За господином Альгранати спешно послали с сообщением, что его сын корчится в судорогах, но тот снарядил вместо себя служанку Дженерозу. Когда-то ростовщик держал целый флот слуг, затем из соображений экономии сократил сей флот до одного-единственного флагманского корабля. Дженероза была бездетной вдовой, разменявшей пятый десяток, и черный пушок усов украшал ее верхнюю губу. Она отвечала за все: и стряпала, и убирала, и охотилась на пауков; Гедалья любил следить за ее дрожащей верхней губой и энергичными движениями. В тот вечер в канун Пурима она доволокла горевшего в лихорадке ребенка до самой их квартиры на шестом этаже.

– С’йор Альгранати! – проговорила запыхавшаяся Дженероза, стоя перед дверью.

Отец открыл с выражением отвращения на лице. Он всегда и неизменно возлагал на сына вину за смерть жены. Та умерла в родах. Врач утверждал, что младенец был слишком велик и проложил себе путь во внешний мир ценой ее жизни. Теперь же казалось, что Саломоне обвиняет сына не только в смерти жены, но и в том, что тот сам выжил.

Девять дней и девять ночей добрая Дженероза сидела у изголовья девятилетнего Гедальи. Она утирала ему пот подолом своего фартука, разговаривала с ним шепотом и наблюдала из-под толстых бровей за лекарем, дважды в день делавшим ему кровопускание.

– Dove ze l’uceło, picinin?[38] – спрашивала Дженероза в попытке разговорить оцепеневшего ребенка и показывала на серо-пунцового голубя, прохаживавшегося по подоконнику. – Dove ze l’fiore?[39] – тыкала она в цветок, вышитый на шали у нее на плечах.

Венецианский говор, на котором она изъяснялась, был единственным языком Гедальи на протяжении всех девяти лет его жизни, которые в полный голос можно было бы назвать в его случае “вторым детством”. Но у него не было сил отвечать ей.

– Picinin, dove ze to pare?[40]

Отличный вопрос, Дженероза, подумал мальчик, где же мой папа?

Она, естественно, имела в виду здоровенного мужчину, остановившегося на пороге комнаты, но как же велико расстояние, отделяющее pare от татэ. Все словари заблуждаются и вводят в заблуждение, они рассказывают нам, что pare, или بابا, или аба, или father – все это значит “папа”. Но это же неправда, речь идет о совсем разных людях!

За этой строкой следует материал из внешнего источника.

-- ==== Sys2Proof/Machine/State.lean ====
section
/-! DEFINITION. The state of the unit as plain data (spec/10_state.md R30 to R45, spec/20_memory.md R70), the
reasons a step can stop, and the state right after construction and reset (R45, R380). -/

namespace Sys2Proof.Machine

/-- The kinds of a fatal engine error, with `none` for "no fault" (R300). -/
inductive FaultKind where
  | none
  | invalidOpcode
  | stackOverflow
  | stackUnderflow
  | outOfBounds
  | invalidKey
  deriving DecidableEq, Repr

/-- The fault latch `FAULT` (R42). -/
structure FaultLatch where
  valid : Bool
  kind : FaultKind
  pc : Word
  word : Word
  deriving DecidableEq, Repr

/-- The run mode `MODE` (R41). -/
inductive RunMode where
  | halted
  | running
  | stepping
  deriving DecidableEq, Repr

/-- A value of `State` is everything the unit holds, and two fields of the model's own: `params`, which
nothing changes (log entry 1), and `rngDraws`, which counts the draws from the `RNG` oracle (log entry 2). -/
structure State where
  /-- `V[0]` to `V[15]`; `V[15]` is VF (R30, R31). -/
  v : Vector Byte 16
  /-- The index register `I` (R32). -/
  i : Word
  /-- The program counter (R33). -/
  pc : Word
  /-- The stack pointer: the number of live entries of the call stack (R35). -/
  sp : Byte
  /-- The call stack `S[0]` to `S[15]` (R34). -/
  stack : Vector Word 16
  /-- The delay timer `DT` (R36). -/
  dt : Byte
  /-- The sound timer `ST` (R36). -/
  st : Byte
  /-- The display surface `FB`: `DISP_H` rows of `DISP_W` pixels, row 0 the top, column 0 the left (R37). -/
  fb : List (List Bool)
  /-- The input latch `KEY[0]` to `KEY[15]` (R38). -/
  key : Vector Bool 16
  /-- `WAIT_ARMED` (R39). -/
  waitArmed : Bool
  /-- `KEY_EVENTS`, bit `k` for key `k` (R39). -/
  keyEvents : Vector Bool 16
  /-- The breakpoint set `BP`, its members in strictly rising order (R40, log entry 11). -/
  bp : List Word
  /-- The run mode `MODE` (R41). -/
  mode : RunMode
  /-- The fault latch `FAULT` (R42). -/
  fault : FaultLatch
  /-- Memory `M`, in canonical form over its construction contents (R70, `Memory.wf`). -/
  mem : List Host.Cell
  /-- The implementation parameters (R7; the model's own field, log entry 1). -/
  params : Params
  /-- How many bytes have been drawn from the `RNG` oracle (the model's own field, log entry 2). -/
  rngDraws : Nat
  deriving DecidableEq, Repr

/-- The reasons a step can stop the model. The unit's own faults are NOT among them: they are next states
with the fault latch set (R301, log entry 4). -/
inductive Fault where
  /-- Raised by `CALL` when `sp > 16` and by `RET` when `sp > 16`: the stack entry `S[sp]` or `S[sp - 1]`
  does not exist, because the stack has 16 entries (R34). Safe: R35 says these values of `sp` are never
  reached, and the model stops rather than choose an effect (log entry 5). -/
  | noSuchStackEntry
  deriving DecidableEq, Repr

/-- The reasons the model gives an instruction no meaning. -/
inductive Refusal where
  /-- Answered by an arm of `exec` whose instruction has no meaning yet; no arm answers it in this model.
  Safe: a claim about that instruction would be unprovable. -/
  | notModelled (mnemonic : String)
  deriving DecidableEq, Repr

/-- `FAULT` with nothing latched: "all 0" (R45). -/
def FaultLatch.clear : FaultLatch := { valid := false, kind := .none, pc := 0, word := 0 }

/-- A display surface with every pixel unset (R45). -/
def blankDisplay (p : Params) : List (List Bool) := List.replicate p.dispH (List.replicate p.dispW false)

/-- The unit right after construction with given parameters (R380; R45, column "at construction"). -/
def State.construct (p : Params) : State :=
  { v := Vector.replicate 16 0
    i := 0
    pc := BitVec.ofNat 16 p.entry
    sp := 0
    stack := Vector.replicate 16 0
    dt := 0
    st := 0
    fb := blankDisplay p
    key := Vector.replicate 16 false
    waitArmed := false
    keyEvents := Vector.replicate 16 false
    bp := []
    mode := .halted
    fault := .clear
    mem := []
    params := p
    rngDraws := 0 }

/-- The machine right after reset: the constructed unit with the conventional parameters, on which the
`RESET` command changes nothing (R45; log entry 15). -/
def State.reset : State := State.construct conventionalParams

end Sys2Proof.Machine
end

Ведь только скажи “папа” – и сразу перед глазами появляется человек со своим особым запахом, весом, голосом. Легко представить храпящего папу, чихающего папу, папу, отгоняющего муху. Когда кричат “Па-а-па!”, ожидают увидеть папу. Гедалья же, сам не понимая до конца смысла явления, ожидал увидеть татэ Переца. Но татэ Переца больше не было. С исчезновением слова “татэ” исчез и стоявший за ним человек, а вместо него явился pare Саломоне Альгранати.

Ростовщик протянул потные пальцы ко лбу ребенка, но тот скорчился в постели и сдавленно расплакался.

– Проклятье! – воскликнул Саломоне и вышел из комнаты.

Дженероза приготовила больному “ньокки бедных”: обжаренный с луком и чесноком костный мозг размешивали с хлебом и яйцами в однородную кашицу, затем это тесто нареза́ли мелкими кусочками и варили в курином бульоне. Мальчик поглощал ньокки, будто утоляя какой-то древний голод.

– Дженероза… – пролепетал он, пребывая в полусумрачном сознании.

– Что, picinin, что, бедняжка ты мой?

Изъясняясь на своем детском языке, он пожелал узнать, могло ли так случиться, чтобы воспоминания другого человека проникли ему в голову, пока он спал, – может быть, воспоминания того лекаря, который делал ему кровопускания. Няня одним взмахом руки отмела самую идею и подоткнула его одеяло. Он не унимался и стал говорить, что Гедалья – не настоящее его имя, но не сумел вспомнить то другое свое имя. Няня шепотом велела ему закрыть глаза и попытаться заснуть, а иначе ему никогда не выздороветь. Он повиновался, но только закрыл глаза, как на языке у него возникли два слова, звук которых он просто должен был попробовать на вкус. “Х’вил ахейм…”

– Что ты сказал? – спросила Дженероза.

– Х’вил ахейм, – повторил мальчик, вытаращив глаза, и продолжал не своим голосом: – Их хоб мойрэ. Их леб хотч их бин тойт[41].

Дженероза отпрянула и закричала:

– Dio mio, шма Исраэль… С’йор Альграна-а-а-ти!